Bismillah... Empati yapmalı, çocuğunuz olmadığı için eşinizin evlenmesini tabii bulmalı ve içinize sindirmelisiniz.. Eşinizin sizi boşamak istememesi erdemli bir davranıştır. Size sabretmenizi tavsiye ederim. Bütün bu uyarılara rağmen boşanmak istiyorsanız günahkâr olmazsınız. Mahkeme yoluyla boşanma da yeterlidir.

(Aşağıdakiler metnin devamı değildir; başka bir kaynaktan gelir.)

-- ==== Sys2Proof/Tests/Slice0.lean ====
section
/-! SUPPORT. Checks of the model against 95_test_vectors.md and spec/opcode_table.json, a smoke test of
well-formedness, and for each obligation with hypotheses a concrete case that meets them (`witness_<Name>`). Every
expected value is the spec's. -/

namespace Sys2Proof.Tests

open Sys2Proof Sys2Proof.Config Sys2Proof.Machine

/-! ## Small states -/

/-- The parameters of 95_test_vectors.md's launch. -/
abbrev vectors : Params := State.reset.cfg

/-- The launch of 95_test_vectors.md with `bs` placed at `a`. -/
def placedAt (a : Nat) (bs : List Byte) : State := { State.reset with mem := cellsAt a bs }

/-- The launch of 95_test_vectors.md with `bs` at 0x00200000 and the position at `(row, col)`. -/
def textAt (row col : Word32) (bs : List Byte) : State := { placedAt 0x00200000 bs with row := row, col := col }

/-- After INSTALL. -/
def installedState : State := requestLoad (writeTables State.reset)

/-- A core stuck in `BAD_INDEX` by ENCODE 5 (vector T6). -/
def faultedState : State := { State.reset with fault := 3#4, faultLine := some 0x51#128 }

/-- A launch whose table lies in the framebuffer, which R7 does not admit. -/
def overlapping : State := { State.reset with cfg := { tableBase := 0xB8000#32, ptrBase := 0x00101040#32 } }

/-- The launch of 95_test_vectors.md with `FB_SIZE` 4002, two bytes more than the grid. -/
def widerFb : State := { State.reset with cfg := { State.reset.cfg with fbSize := 4002#32 } }

/-- What a next state holds; false of a fault or a refusal. -/
def holds (r : Result) (p : State → Bool) : Bool :=
  match r with
  | .next t => p t
  | _       => false

/-- The word presented as the next move, and the rest of the state as at reset. -/
def presented (w : CommandWord) : State := { State.reset with inputs := [.command (transfer w)] }

/-! ## Well-formedness: an ill-formed command for each check, and the last well-formed one -/

theorem test_wellFormed_encode : (Instr.encode 5 0 0 0 0).wellFormed vectors = false ∧
    (Instr.encode 4 0xFFFFFFFF 0xFFFFF 0xFF 0xF).wellFormed vectors = true := by decide

theorem test_wellFormed_decode : (Instr.decode 7).wellFormed vectors = false ∧
    (Instr.decode 4).wellFormed vectors = true := by decide

theorem test_wellFormed_writeCell : (Instr.writeCell 3999 0x41 1 2).wellFormed vectors = false ∧
    (Instr.writeCell 3998 0x41 1 2).wellFormed vectors = true ∧
    (Instr.writeCell 4000 0x41 1 2).wellFormed vectors = true ∧
    (Instr.writeCell 4001 0x41 1 2).wellFormed widerFb.cfg = false := by decide

theorem test_wellFormed_clearLine : (Instr.clearLine 25).wellFormed vectors = false ∧
    (Instr.clearLine 24).wellFormed vectors = true := by decide

theorem test_wellFormed_writeString : (Instr.writeString 0xFFFFFFFF 2 7 0).wellFormed vectors = false ∧
    (Instr.writeString 0xFFFFFFFF 1 7 0).wellFormed vectors = true := by decide

theorem test_wellFormed_others : Instr.install.wellFormed vectors = true ∧ Instr.scroll.wellFormed vectors = true ∧
    (Instr.moveCursor 0xFFFF).wellFormed vectors = true := by decide

/-! ## Decoding: words of 95_test_vectors.md, and the rows of spec/opcode_table.json -/

/-- T3: OP 1, IDX 4, ACC 0x5A, FLG 7, LIM 0xABCDE, BASE 0x12345678. -/
theorem test_decode_word_encode : decodeTableWord 128 0x0000000012345678000ABCDE00075A41 =
    some (.encode 4 0x12345678 0xABCDE 0x5A 7) := by decide

/-- IN1: OP 2, every other bit 0. -/
theorem test_decode_word_install : decodeTableWord 128 0x00000000000000000000000000000002 = some .install := by decide

/-- W2: OP 3, OFF 3998, CH 'Z', FG 15, BG 1. -/
theorem test_decode_word_writeCell : decodeTableWord 128 0x000000000000000000000F9E005AF103 =
    some (.writeCell 3998 0x5A 15 1) := by decide

/-- MC5: OP 4, POS 0x1234. -/
theorem test_decode_word_moveCursor : decodeTableWord 128 0x00000000000000000000123400000004 =
    some (.moveCursor 0x1234) := by decide

/-- P2's second line: OP 5, BUF 0x00200010, LEN 2, FG 14, BG 1. -/
theorem test_decode_word_writeString : decodeTableWord 128 0x0000000000200010000000020000E105 =
    some (.writeString 0x00200010 2 14 1) := by decide

/-- SC1: OP 6, every other bit 0. -/
theorem test_decode_word_scroll : decodeTableWord 128 0x00000000000000000000000000000006 = some .scroll := by decide

/-- CL2: OP 7, ROW 24. -/
theorem test_decode_word_clearLine : decodeTableWord 128 0x00000000000000000000001800000007 =
    some (.clearLine 24) := by decide

/-- T9: OP 8, IDX 4. -/
theorem test_decode_word_decode : decodeTableWord 128 0x00000000000000000000000000000048 = some (.decode 4) := by
  decide

/-- E1 to E7: the opcode is checked first, then the reserved bits. -/
theorem test_decode_rejects :
    decodeWord 0x00000000000000000000000000000000#128 = .error .illegalCommand ∧
    decodeWord 0x00000000000000000000000000000009#128 = .error .illegalCommand ∧
    decodeWord 0x8000000000000000000000000000000F#128 = .error .illegalCommand ∧
    decodeWord 0x00000000000000000000000000000012#128 = .error .reservedBits ∧
    decodeWord 0x000000000000000000000000000000D1#128 = .error .reservedBits ∧
    decodeWord 0x00000000000000000000000000009A18#128 = .error .reservedBits ∧
    decodeWord 0x00000000000000000000000001000003#128 = .error .reservedBits := by decide

/-- A transfer is sixteen bytes, no more and no fewer (R80). -/
theorem test_decode_transfer_length : decodeBytes (leBytes 15 2) = .error .notOneWord ∧
    decodeBytes (leBytes 17 2) = .error .notOneWord ∧ decodeBytes (leBytes 16 2) = .ok .install := by decide

/-- The encoder gives the words of T3, P2, W2, MC5 and CL2. -/
theorem test_encode_words :
    encode (.encode 4 0x12345678 0xABCDE 0x5A 7) = 0x0000000012345678000ABCDE00075A41#128 ∧
    encode (.writeString 0x00200000 3 7 0) = 0x00000000002000000000000300007005#128 ∧
    encode (.writeCell 3998 0x5A 15 1) = 0x000000000000000000000F9E005AF103#128 ∧
    encode (.moveCursor 0x1234) = 0x00000000000000000000123400000004#128 ∧
    encode (.clearLine 24) = 0x00000000000000000000001800000007#128 := by decide

/-- The `match` of each row of spec/opcode_table.json decodes, and its `mask` is OP and the reserved bits (R88). -/
theorem test_opcode_table_rows : ∀ k < 9, 1 ≤ k →
    (tableRow k).any (fun row => (operands row.1).any (fun i => row.2 == (reservedMask i ||| 0xF#128))) = true := by
  decide

/-- R101, R102: a line with hex operands, a character operand and a comment, and a pseudo-command. -/
theorem test_assembler :
    (assembleLine "ENCODE 4, 0x12345678, 0xABCDE, 0x5A, 0x7".toList).map (fun is => is.map encode) =
      some [0x0000000012345678000ABCDE00075A41#128] ∧
    assembleLine "PUT_CELL 5, 1, 'b', 7, 0 ; cell (5,1)".toList = some [.writeCell 802 0x62 7 0] := by decide

/-! ## Reset -/

theorem test_reset : State.launch Launch.ofVectors = some State.reset ∧ State.reset.row = 5#32 ∧
    State.reset.col = 0#32 ∧ State.reset.installed = false ∧ State.reset.fault = 0#4 ∧ State.reset.faultLine = none ∧
    State.reset.resp = none ∧ State.reset.hostRead = .notYet ∧
    State.reset.trace = [] ∧ Memory.wf State.reset.mem := by decide

/-- The word presented by `withFetchWord` is the next step's command (IN1). -/
theorem test_withFetchWord : holds (step (State.reset.withFetchWord 128 0x2)) (fun t =>
    t.installed && t.inputs == [] && t.fault == 0#4) = true := by decide

/-- A read of `RESP` before any DECODE is the reader's fault; the core goes on (R25). -/
theorem test_readResp_not_valid : holds (step { State.reset with inputs := [.readResp] }) (fun t =>
    t == { State.reset with hostRead := .readerFault }) = true := by decide

/-- A read of `RESP` after a DECODE gives its record (R25, R213). -/
theorem test_readResp_valid : holds (step { State.reset with resp := some nullDescriptor, inputs := [.readResp] })
    (fun t => t.hostRead == .record nullDescriptor && t.resp == some nullDescriptor) = true := by decide

/-- A read of a byte of `TBL` gives it, and no byte is given where the host placed none (R213, R31). -/
theorem test_readMemory :
    holds (step { installedState with inputs := [.readMemory 0x0010100D#32] }) (fun t =>
      t == { installedState with hostRead := .memory (some 0x9A#8) }) = true ∧
    holds (step { State.reset with inputs := [.readMemory 0x00200000#32] }) (fun t =>
      t == { State.reset with hostRead := .memory none }) = true := by decide

/-! ## One command each -/

/-- T3. -/
theorem test_encode_fields : holds (exec (.encode 4 0x12345678 0xABCDE 0x5A 7) State.reset) (fun t =>
    coreBytes t 0x00101020 8 == [0xDE#8, 0xBC#8, 0x78#8, 0x56#8, 0x34#8, 0x5A#8, 0x7A#8, 0x12#8] && t.fault == 0#4) =
    true := by decide

/-- T8: the index is checked before the lock. -/
theorem test_encode_index_before_lock : holds (exec (.encode 5 0 0 0 0) installedState) (fun t =>
    t.fault == 3#4 && t.faultLine == some 0x51#128) = true := by decide
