/-- OP-IMM (0010011): a shift immediate's high bits are 000000 or 010000 (R61). -/
def decOpImm (f : Fields) : Except Reject Instr :=
  if f.f3 = 0 then .ok (.addi f.d f.a (immI f))
  else if f.f3 = 1 then
    if f.f7.extractLsb' 1 6 = 0 then .ok (.slli f.d f.a (f.f7.extractLsb' 0 1 ++ f.b)) else .error .opcode
  else if f.f3 = 2 then .ok (.slti f.d f.a (immI f)) else if f.f3 = 3 then .ok (.sltiu f.d f.a (immI f))
  else if f.f3 = 4 then .ok (.xori f.d f.a (immI f))
  else if f.f3 = 5 then
    if f.f7.extractLsb' 1 6 = 0 then .ok (.srli f.d f.a (f.f7.extractLsb' 0 1 ++ f.b))
    else if f.f7.extractLsb' 1 6 = 0x10 then .ok (.srai f.d f.a (f.f7.extractLsb' 0 1 ++ f.b)) else .error .opcode
  else if f.f3 = 6 then .ok (.ori f.d f.a (immI f)) else .ok (.andi f.d f.a (immI f))

/-- OP-IMM-32 (0011011) (R61). -/
def decOpImm32 (f : Fields) : Except Reject Instr :=
  if f.f3 = 0 then .ok (.addiw f.d f.a (immI f))
  else if f.f3 = 1 then (if f.f7 = 0 then .ok (.slliw f.d f.a f.b) else .error .opcode)
  else if f.f3 = 5 then
    if f.f7 = 0 then .ok (.srliw f.d f.a f.b) else if f.f7 = 0x20 then .ok (.sraiw f.d f.a f.b) else .error .opcode
  else .error .opcode

/-- LOAD (0000011): funct3 111 is illegal (R61). -/
def decLoad (f : Fields) : Except Reject Instr :=
  if f.f3 = 0 then .ok (.lb f.d f.a (immI f)) else if f.f3 = 1 then .ok (.lh f.d f.a (immI f))
  else if f.f3 = 2 then .ok (.lw f.d f.a (immI f)) else if f.f3 = 3 then .ok (.ld f.d f.a (immI f))
  else if f.f3 = 4 then .ok (.lbu f.d f.a (immI f)) else if f.f3 = 5 then .ok (.lhu f.d f.a (immI f))
  else if f.f3 = 6 then .ok (.lwu f.d f.a (immI f)) else .error .opcode

/-- STORE (0100011): funct3 1xx is illegal (R61). -/
def decStore (f : Fields) : Except Reject Instr :=
  if f.f3 = 0 then .ok (.sb f.a f.b (immS f)) else if f.f3 = 1 then .ok (.sh f.a f.b (immS f))
  else if f.f3 = 2 then .ok (.sw f.a f.b (immS f)) else if f.f3 = 3 then .ok (.sd f.a f.b (immS f))
  else .error .opcode

/-- BRANCH (1100011): funct3 010 and 011 are illegal (R61). -/
def decBranch (f : Fields) : Except Reject Instr :=
  if f.f3 = 0 then .ok (.beq f.a f.b (immB f)) else if f.f3 = 1 then .ok (.bne f.a f.b (immB f))
  else if f.f3 = 4 then .ok (.blt f.a f.b (immB f)) else if f.f3 = 5 then .ok (.bge f.a f.b (immB f))
  else if f.f3 = 6 then .ok (.bltu f.a f.b (immB f)) else if f.f3 = 7 then .ok (.bgeu f.a f.b (immB f))
  else .error .opcode

/-- The size of a MEMX funct3 000 to 011. -/
def memSizeOf (c : BitVec 3) : MemSize := if c = 0 then .b else if c = 1 then .h else if c = 2 then .w else .d

/-- MEMX (0001011), Table 03.2. -/
def decMemx (f : Fields) : Except Reject Instr :=
  let ss := f.f7.extractLsb' 3 2
  let ww := f.f7.extractLsb' 1 2
  let x := f7bit f.f7 0
  if f.f3.toNat ≤ 4 then
    if f.f7.extractLsb' 5 2 = 0 then
      if f.f3 = 4 then .ok (.lxQ (LoadMode.ofCode ss) (WaitClass.ofCode ww) x f.d f.a f.b)
      else .ok (.lx (memSizeOf f.f3) (LoadMode.ofCode ss) (WaitClass.ofCode ww) x f.d f.a f.b)
    else if f.f7.extractLsb' 5 2 = 1 then
      if f.f3 = 4 then .error .opcode
      else .ok (.sx (memSizeOf f.f3) (StoreMode.ofCode ss) (WaitClass.ofCode ww) x f.d f.a f.b)
    else if f.f7.extractLsb' 5 2 = 2 then
      match AmoOp.ofCode (f.f7.extractLsb' 1 4) with
      | none => .error .opcode
      | some o =>
        if f.f3 = 2 then .ok (.amo .w o x f.d f.a f.b) else if f.f3 = 3 then .ok (.amo .d o x f.d f.a f.b)
        else .error .opcode
    else .error .opcode
  else if f.f3 = 5 then
    if f.f7 = 0 then onlyIf (f.b = 0) (.tagr f.d f.a)
    else if f.f7 = 1 then onlyIf (f.d = 0) (.tagw f.a f.b) else .error .opcode
  else if f.f3 = 6 then
    if f.f7 = 0 then .ok (.seal f.d f.a f.b)
    else if f.f7 = 1 then onlyIf (f.d = 0 && f.b = 0) (.unseal f.a) else .error .opcode
  else
    let z := f.d = 0 && f.a = 0 && f.b = 0
    if f.f7 = 0 then onlyIf z .fenceC else if f.f7 = 1 then onlyIf z .fenceD
    else if f.f7 = 2 then onlyIf z .fenceP else if f.f7 = 3 then onlyIf z .fenceS
    else if f.f7 = 4 then onlyIf (f.d = 0 && f.a = 0) (.cwait f.b)
    else if f.f7 = 8 then onlyIf (f.d = 0) (.dwb f.a f.b)
    else if f.f7 = 9 then onlyIf (f.d = 0) (.icinv f.a f.b)
    else if f.f7 = 10 then onlyIf z .fbar
    else if f.f7 = 12 then .ok (.bchk f.d f.a f.b)
    else .error .opcode
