/-- Where a task stands (R86 to R89, R97). -/
inductive Status where
  /-- No task: an empty slot. -/
  | vacant
  | unstarted
  | resident (slot : Nat)
  /-- In the run queue after `yield`. -/
  | yielded
  /-- In its tenant's resume list after a pre-emption. -/
  | resume
  /-- A halted gang member. -/
  | gangHalted
  deriving DecidableEq, Repr

/-- A deferred cause (R206, R207). -/
structure Deferred where
  cause  : Nat
  detail : Word
  deriving DecidableEq, Repr

/-- A parent's state set aside while its child runs inline (R420). -/
structure Inline where
  ctx    : Ctx
  waits  : Vector WaitSlot 4
  d      : Reg
  /-- The child's task number. -/
  number : Nat
  msg    : Option Msg
  deriving DecidableEq, Repr

/-- A task, from its creation to its end. -/
structure Task where
  /-- The model's name of the task; keys rise in order of creation. -/
  key      : Nat
  kind     : TaskKind
  status   : Status
  core     : Nat
  tenant   : Nat
  prio     : Nat
  /-- Task number k (R85). -/
  number   : Nat
  started  : Bool
  startTime : Nat
  /-- Its place in the order of dispatches to slots (R100). -/
  dispatched : Nat
  taskId   : Word
  origin   : Word
  owner    : Word
  entryPb  : Word
  handle   : BitVec 16
  /-- The image is sealed with class trusted (R210). -/
  trusted  : Bool
  /-- The image is the Winnower's (R238). -/
  winnower : Bool
  /-- IMGD of an op 10 launch, judged at the first fill (R289). -/
  imgd     : Option Word
  /-- The launch it belongs to: tenant interface and number. -/
  launch   : Option (Nat × Nat)
  /-- A root task of its launch, or spawned from one at any depth (R83). -/
  rooted   : Bool
  /-- The number of a rule task's pool, which names its net (R230). -/
  net      : Option Nat
  /-- An ord child: its parent's key and its place among the parent's ord children (R118). -/
  ord      : Option (Nat × Nat)
  /-- ord children spawned so far. -/
  ordNext  : Nat
  ctx      : Ctx
  waits    : Vector WaitSlot 4
  msg      : Option Msg
  chunk    : Chunk
  deferred : List Deferred
  hold     : Option Hold
  inflight : List InFlight
  /-- Gang and position (R97). -/
  gang     : Option (Nat × Nat)
  inline   : Option Inline
  /-- Each `icinv` issued and not completed: the slot that issued it, its first and its last line (R359, R365). -/
  icinvs   : List (Nat × Nat × Nat)
  /-- What a held instruction has been answered so far: the elements of a `vldx`, lane 0 first, or, for a `cpy`, one word for
  each range that another package has accepted (R145, R445). -/
  lanes    : List Word
  /-- The accumulators have been used in a gang (R216). -/
  usedAc   : Bool
  /-- When it entered its run queue, and its source's place among those of one cycle (R88, R123); of a resident task, when it
  last issued (R213). -/
  since    : Nat
  src      : Nat
  /-- It has been resumed and has not issued since: its pc is judged first (R216). -/
  resumed  : Bool
  deriving DecidableEq, Repr

/-- What a fault record says of its task (R208), kept of a task that has ended while an access or a copy of it is open. -/
structure TaskName where
  key      : Nat
  tenant   : Nat
  taskId   : Word
  handle   : BitVec 16
  trusted  : Bool
  launch   : Option (Nat × Nat)
  pc       : Word
  trapMode : Bool
  deriving DecidableEq, Repr

/-! ### Memory -/

/-- DRAM and scratchpads by canonical local address (a scratchpad byte by its W0 address). -/
structure Mem where
  /-- Bytes, addresses strictly rising, none equal to zero, which is what an unlisted address reads as. -/
  cells    : List Host.Cell
  /-- Words whose tag is empty, by address, strictly rising. -/
  empties  : List Nat
  /-- Words holding an uncorrectable error (R165). -/
  poison   : List Nat
  /-- Granules whose unscrubbed bit reads 0 (R143). -/
  scrubbed : List Nat
  /-- Unscrubbed granules that an access has reached, whose background clear is under way (R143). -/
  clearing : List Nat
  deriving DecidableEq, Repr

/-! ### Homes, engines and the fabric interface -/

/-- Operations a home or a target performs (Table 05.6, Table 15.2). -/
inductive HomeOp where
  | load (mode : LoadMode) (size : Nat)
  | store (mode : StoreMode) (bs : List Byte)
  | amo (o : AmoOp) (size : Nat) (v e : Word)
  | tagr
  | tagw (full : Bool)
  /-- A copy engine elsewhere asks whether its tenant owns `n` bytes and, for a write, whether they stand unsealed (R145). -/
  | range (n : Nat) (write : Bool)
  /-- A copy engine elsewhere reads `n` bytes of one line, with their words' tags (R146, R154). -/
  | line (n : Nat)
  /-- It writes part of one line: its words full, or with the tags given (R146, R154). -/
  | fill (bs : List Byte) (tags : List Bool)
  /-- The condition of a wait slot of another package, to be armed, or armed and reported once by its home (R102, R454). -/
  | watch (c : WaitCond) (v : Word) (armed : Bool)
  /-- `nrd` of a port word of another package, with the pool's base (R238, R294). -/
  | port (base : Nat)
  deriving DecidableEq, Repr

/-- Who waits for a home operation. -/
inductive Asker where
  /-- A held slot: the task, where the value goes, and its extension (size and sign). -/
  | task (key : Nat) (d : Dest) (size : Nat) (signed : Bool)
  /-- A posted store of a tenant from a core of this package, counted under R140, and its task. -/
  | posted (core tenant : Nat) (cls : WaitClass) (task : Nat)
  /-- A request or posted flit of another package (R295). -/
  | remote (f : Flit)
  deriving DecidableEq, Repr

/-- A waiting access at its home, in order of arrival (R158). -/
structure Waiter where
  id      : Nat
  tenant  : Nat
  trusted : Bool
  addr   : Nat
  op     : HomeOp
  asker  : Asker
  /-- When it arrived. -/
  since  : Nat
  deriving DecidableEq, Repr

/-- Posted-store counters of a tenant on a core (R140, R141). -/
structure Counters where
  near  : Nat
  die   : Nat
  far   : Nat
  nearF : Nat
  dieF  : Nat
  farF  : Nat
  deriving DecidableEq, Repr

/-- State of a copy command (R148). -/
inductive CopyState where
  | pending | complete | failed
  deriving DecidableEq, Repr

/-- A command of a copy engine (R145 to R148). -/
structure CopyCmd where
  seq     : Nat
  tenant  : Nat
  trusted : Bool
  task    : Nat
  taskId  : Word
  q       : Bool
  r       : Bool
  scope   : Scope
  kind    : CopyKind
  len     : Nat
  src     : Word
  dst     : Word
  done    : Nat
  promise : Nat
  state   : CopyState
  cause   : Nat
  /-- Its beats have been held since then, by a serial chunk or a BUSY entry (R147). -/
  heldAt  : Option Nat
  /-- When it last progressed (R213). -/
  since   : Nat
  /-- The bytes of the next beat, and their words' tags, that have come from another package; a request is outstanding. -/
  buf     : List Byte
  tagBuf  : List Bool
  asked   : Bool
  /-- Posted writes to another package not yet acknowledged. -/
  acks    : Nat
  /-- A sleeper found its promise missed at this time: the engine's updates of that cycle stand before (R148). -/
  missed  : Option Nat
  deriving DecidableEq, Repr

/-- A core's copy engine: commands oldest first, finished ones kept to the last 256 (R148). -/
structure Engine where
  next    : Nat
  promise : Nat
  cmds    : List CopyCmd
  deriving DecidableEq, Repr

/-- One member's part of a matrix operation (R386). -/
structure MmaPart where
  key  : Nat
  core : Nat
  tile : BitVec 2
  z    : Bool
  u    : Bool
  fmt  : BitVec 5
  k    : Nat
  da   : DescA
  db   : DescB
  /-- The barrier has joined it with the other seven. -/
  met  : Bool
  committed : Bool
  deriving DecidableEq, Repr

/-- An operation of a row's joint matrix array (R12, R386, R387). -/
structure ArrayOp where
  /-- Members waiting at the barrier or committed. -/
  parts   : List MmaPart
  running : Bool
  /-- K-blocks done. -/
  kb      : Nat
  /-- When it last progressed (R213). -/
  since   : Nat
  deriving DecidableEq, Repr

/-- One list of the crib, newest offset first (R239). -/
structure CribList where
  tenant : Nat
  pool   : Nat
  offs   : List Nat
  /-- When it was last used. -/
  last   : Nat
  deriving DecidableEq, Repr

/-- A line of a core's instruction cache (R270). -/
structure ICLine where
  core   : Nat
  line   : Nat
  handle : BitVec 16
  words  : List (BitVec 32)
  deriving DecidableEq, Repr

/-- An L1 copy of a line of another package, its address a multiple of 64 (R11, R160). -/
structure FarCopy where
  core   : Nat
  tenant : Nat
  addr   : Nat
  bytes  : List Byte
  /-- The tags of its eight words (R18). -/
  tags   : List Bool
  deriving DecidableEq, Repr

/-- A request or posted flit sent and not yet answered (R294, R295). -/
structure OutReq where
  reqid   : Nat
  core    : Nat
  tenant  : Nat
  flit    : Flit
  /-- The task that waits for the reply, where its value goes, its size and sign. -/
  waits   : Option (Nat × Dest × Nat × Bool)
  /-- The task that issued it, for deferred causes (R206). -/
  task    : Nat
  /-- Backoff delay, and the time at which the retry is due. -/
  delay   : Nat
  due     : Option Nat
  posted  : Bool
  /-- Counted in the far counter (R140). -/
  counted : Bool
  /-- The copy command it belongs to, by its sequence. -/
  copy    : Option Nat
  deriving DecidableEq, Repr

/-- A piece of an item of a repartition's team: its sender's rank and sorted position, key and weight, and up to 16 of its
words, the `piece`-th (R310, R312). -/
structure GItem where
  rank   : Nat
  pos    : Nat
  key    : Nat
  weight : Nat
  piece  : Nat
  words  : List Word
  deriving DecidableEq, Repr

/-- A repartition the gleaner has accepted (R402, R405): the block, the team table, and what has arrived from each rank: the
words that must agree with its capacities, the pieces of its table, and its items. -/
structure Repart where
  seq    : Nat
  tenant : Nat
  core   : Nat
  /-- The task that issued it, which a deferred cause reaches (R457). -/
  task   : Nat
  block  : List Word
  table  : List Nat
  /-- Which call of the team this is between its own package and each of the table, in its order. -/
  calls  : List Nat
  phase  : Nat
  round  : Nat
  heads  : List (Nat × List Word)
  tabs   : List (Nat × Nat)
  items  : List GItem
  err    : Option Nat
  /-- What its phase has still to write, in order: an address and bytes of one line (R312, R317). -/
  todo   : List (Nat × List Byte)
  deriving DecidableEq, Repr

* Geçmişe ait verilmemiş zekâtlardan ötürü tövbe mi yoksa hem tövbe hem de verme mi gerekir?
Bismillah... Zekât Allah'ın belirlediği bir toplum hakkıdır. Mazeretsiz terki veya ertelenmesi büyük günahlardandır. Bu gibi günahların tövbesi, ancak Rabbimizden bağışlanma dileyip vermekle gerçekleştirilebilir.

* * *
BİR AYET
"Allah'ın, hoş bir sözü; dallan göğe doğru olan -Rabbi'nin izniyle her zaman meyve verenhoş bir ağaca benzeterek nasıl misâl verdiğini görmüyor musun? İnsanlar ibret alsın diye Allah onlara misâl gösteriyor Çirkin bir söz de, yerden koparılmış, kökü olmayan kötü bir ağaca benzer " (İbrahim, 14/24-26)

* * *
BİR HADİS
"İslâm toplumunda ağaç diken bir Müslümana, o ağaçtan yenilen mahsul onun için sadakadır. Yine o ağaçtan çalınan meyve da onun için sadaka olur. Vahşi hayvanların yediği de sadakası olur. Kuşların yediği de sadakadır. Her insanın ondan yediği mahsûl de onu diken müslümana âit bir sadakadır.